EXERCISE: Word for word, restate every entry that follows.
─── GIVEN DATA ───
theorem execRobRateWrite_within {L0 : List RegName} {C0 : List Comp} {s0 : State} {a : Agent} {v : Word} {s : State} (hL : subList [.MEM_DEEP_WEAR, .TIME_ROB_RATE, .TIME_B_RATE, .FLT_STATUS, .FLT_REC_NEWEST, .FLT_REC_LOST, .FLT_LOG_STATUS, .FLT_P_EVENT] L0 = true) (hC : subList [.resp, .flt, .time, .deep] C0 = true) (hS : Within L0 C0 s0 s) :
    WithinOut L0 C0 s0 (execRobRateWrite a v s) := by
  unfold execRobRateWrite
  repeat' (first
    | with_reducible exact hS
    | with_reducible assumption
    | exact subList_trans (by decide +kernel) hL
    | exact subList_trans (by decide +kernel) hC
    | exact subList_elem (by decide +kernel) hL
    | exact subList_elem (by decide +kernel) hC
    | with_reducible apply Within.wr
    | with_reducible apply State.respErr_within
    | with_reducible apply State.denied_within
    | with_reducible apply State.timeRefused_within
    | with_reducible apply State.respOk_within
    | with_reducible apply State.applyRate_within
    | with_reducible apply WithinOut.next
    | exact Within.memFilter
    | (intro x1; refine Within.cut (l := L0) (c := C0) (s := s0) (t := x1) ?_ ?_; subst x1; rotate_left; intro _; rotate_right)
    | (intro _)
    | lift_lets
    | (with_reducible refine Within.ofPair (by assumption) ?_)
    | (with_reducible refine Within.ofTriple (by assumption) ?_)
    | (with_reducible refine Within.ofFour (by assumption) ?_)
    | (with_reducible refine Within.ofFst (by assumption) ?_)
    | (with_reducible refine Within.ofSome (by assumption) ?_)
    | split
    | dsimp only
    | with_reducible apply Within.time)

theorem execRobAdjWrite_within {L0 : List RegName} {C0 : List Comp} {s0 : State} {a : Agent} {v : Word} {s : State} (hL : subList [.MEM_DEEP_WEAR, .TIME_ROB_ADJ, .TIME_ROB_STATUS, .TIME_B_RATE, .FLT_STATUS, .FLT_REC_NEWEST, .FLT_REC_LOST, .FLT_LOG_STATUS, .FLT_P_EVENT] L0 = true) (hC : subList [.resp, .flt, .time, .deep] C0 = true) (hS : Within L0 C0 s0 s) :
    WithinOut L0 C0 s0 (execRobAdjWrite a v s) := by
  unfold execRobAdjWrite
  repeat' (first
    | with_reducible exact hS
    | with_reducible assumption
    | exact subList_trans (by decide +kernel) hL
    | exact subList_trans (by decide +kernel) hC
    | exact subList_elem (by decide +kernel) hL
    | exact subList_elem (by decide +kernel) hC
    | with_reducible apply Within.wr
    | with_reducible apply Within.wrB
    | with_reducible apply State.respErr_within
    | with_reducible apply State.denied_within
    | with_reducible apply State.respOk_within
    | with_reducible apply State.applyRate_within
    | with_reducible apply WithinOut.next
    | exact Within.memFilter
    | (intro x1; refine Within.cut (l := L0) (c := C0) (s := s0) (t := x1) ?_ ?_; subst x1; rotate_left; intro _; rotate_right)
    | (intro _)
    | lift_lets
    | (with_reducible refine Within.ofPair (by assumption) ?_)
    | (with_reducible refine Within.ofTriple (by assumption) ?_)
    | (with_reducible refine Within.ofFour (by assumption) ?_)
    | (with_reducible refine Within.ofFst (by assumption) ?_)
    | (with_reducible refine Within.ofSome (by assumption) ?_)
    | split
    | dsimp only
    | with_reducible apply Within.time)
───
TASK RESULT:
theorem execRobRateWrite_within {L0 : List RegName} {C0 : List Comp} {s0 : State} {a : Agent} {v : Word} {s : State} (hL : subList [.MEM_DEEP_WEAR, .TIME_ROB_RATE, .TIME_B_RATE, .FLT_STATUS, .FLT_REC_NEWEST, .FLT_REC_LOST, .FLT_LOG_STATUS, .FLT_P_EVENT] L0 = true) (hC : subList [.resp, .flt, .time, .deep] C0 = true) (hS : Within L0 C0 s0 s) :
    WithinOut L0 C0 s0 (execRobRateWrite a v s) := by
  unfold execRobRateWrite
  repeat' (first
    | with_reducible exact hS
    | with_reducible assumption
    | exact subList_trans (by decide +kernel) hL
    | exact subList_trans (by decide +kernel) hC
    | exact subList_elem (by decide +kernel) hL
    | exact subList_elem (by decide +kernel) hC
    | with_reducible apply Within.wr
    | with_reducible apply State.respErr_within
    | with_reducible apply State.denied_within
    | with_reducible apply State.timeRefused_within
    | with_reducible apply State.respOk_within
    | with_reducible apply State.applyRate_within
    | with_reducible apply WithinOut.next
    | exact Within.memFilter
    | (intro x1; refine Within.cut (l := L0) (c := C0) (s := s0) (t := x1) ?_ ?_; subst x1; rotate_left; intro _; rotate_right)
    | (intro _)
    | lift_lets
    | (with_reducible refine Within.ofPair (by assumption) ?_)
    | (with_reducible refine Within.ofTriple (by assumption) ?_)
    | (with_reducible refine Within.ofFour (by assumption) ?_)
    | (with_reducible refine Within.ofFst (by assumption) ?_)
    | (with_reducible refine Within.ofSome (by assumption) ?_)
    | split
    | dsimp only
    | with_reducible apply Within.time)

theorem execRobAdjWrite_within {L0 : List RegName} {C0 : List Comp} {s0 : State} {a : Agent} {v : Word} {s : State} (hL : subList [.MEM_DEEP_WEAR, .TIME_ROB_ADJ, .TIME_ROB_STATUS, .TIME_B_RATE, .FLT_STATUS, .FLT_REC_NEWEST, .FLT_REC_LOST, .FLT_LOG_STATUS, .FLT_P_EVENT] L0 = true) (hC : subList [.resp, .flt, .time, .deep] C0 = true) (hS : Within L0 C0 s0 s) :
    WithinOut L0 C0 s0 (execRobAdjWrite a v s) := by
  unfold execRobAdjWrite
  repeat' (first
    | with_reducible exact hS
    | with_reducible assumption
    | exact subList_trans (by decide +kernel) hL
    | exact subList_trans (by decide +kernel) hC
    | exact subList_elem (by decide +kernel) hL
    | exact subList_elem (by decide +kernel) hC
    | with_reducible apply Within.wr
    | with_reducible apply Within.wrB
    | with_reducible apply State.respErr_within
    | with_reducible apply State.denied_within
    | with_reducible apply State.respOk_within
    | with_reducible apply State.applyRate_within
    | with_reducible apply WithinOut.next
    | exact Within.memFilter
    | (intro x1; refine Within.cut (l := L0) (c := C0) (s := s0) (t := x1) ?_ ?_; subst x1; rotate_left; intro _; rotate_right)
    | (intro _)
    | lift_lets
    | (with_reducible refine Within.ofPair (by assumption) ?_)
    | (with_reducible refine Within.ofTriple (by assumption) ?_)
    | (with_reducible refine Within.ofFour (by assumption) ?_)
    | (with_reducible refine Within.ofFst (by assumption) ?_)
    | (with_reducible refine Within.ofSome (by assumption) ?_)
    | split
    | dsimp only
    | with_reducible apply Within.time)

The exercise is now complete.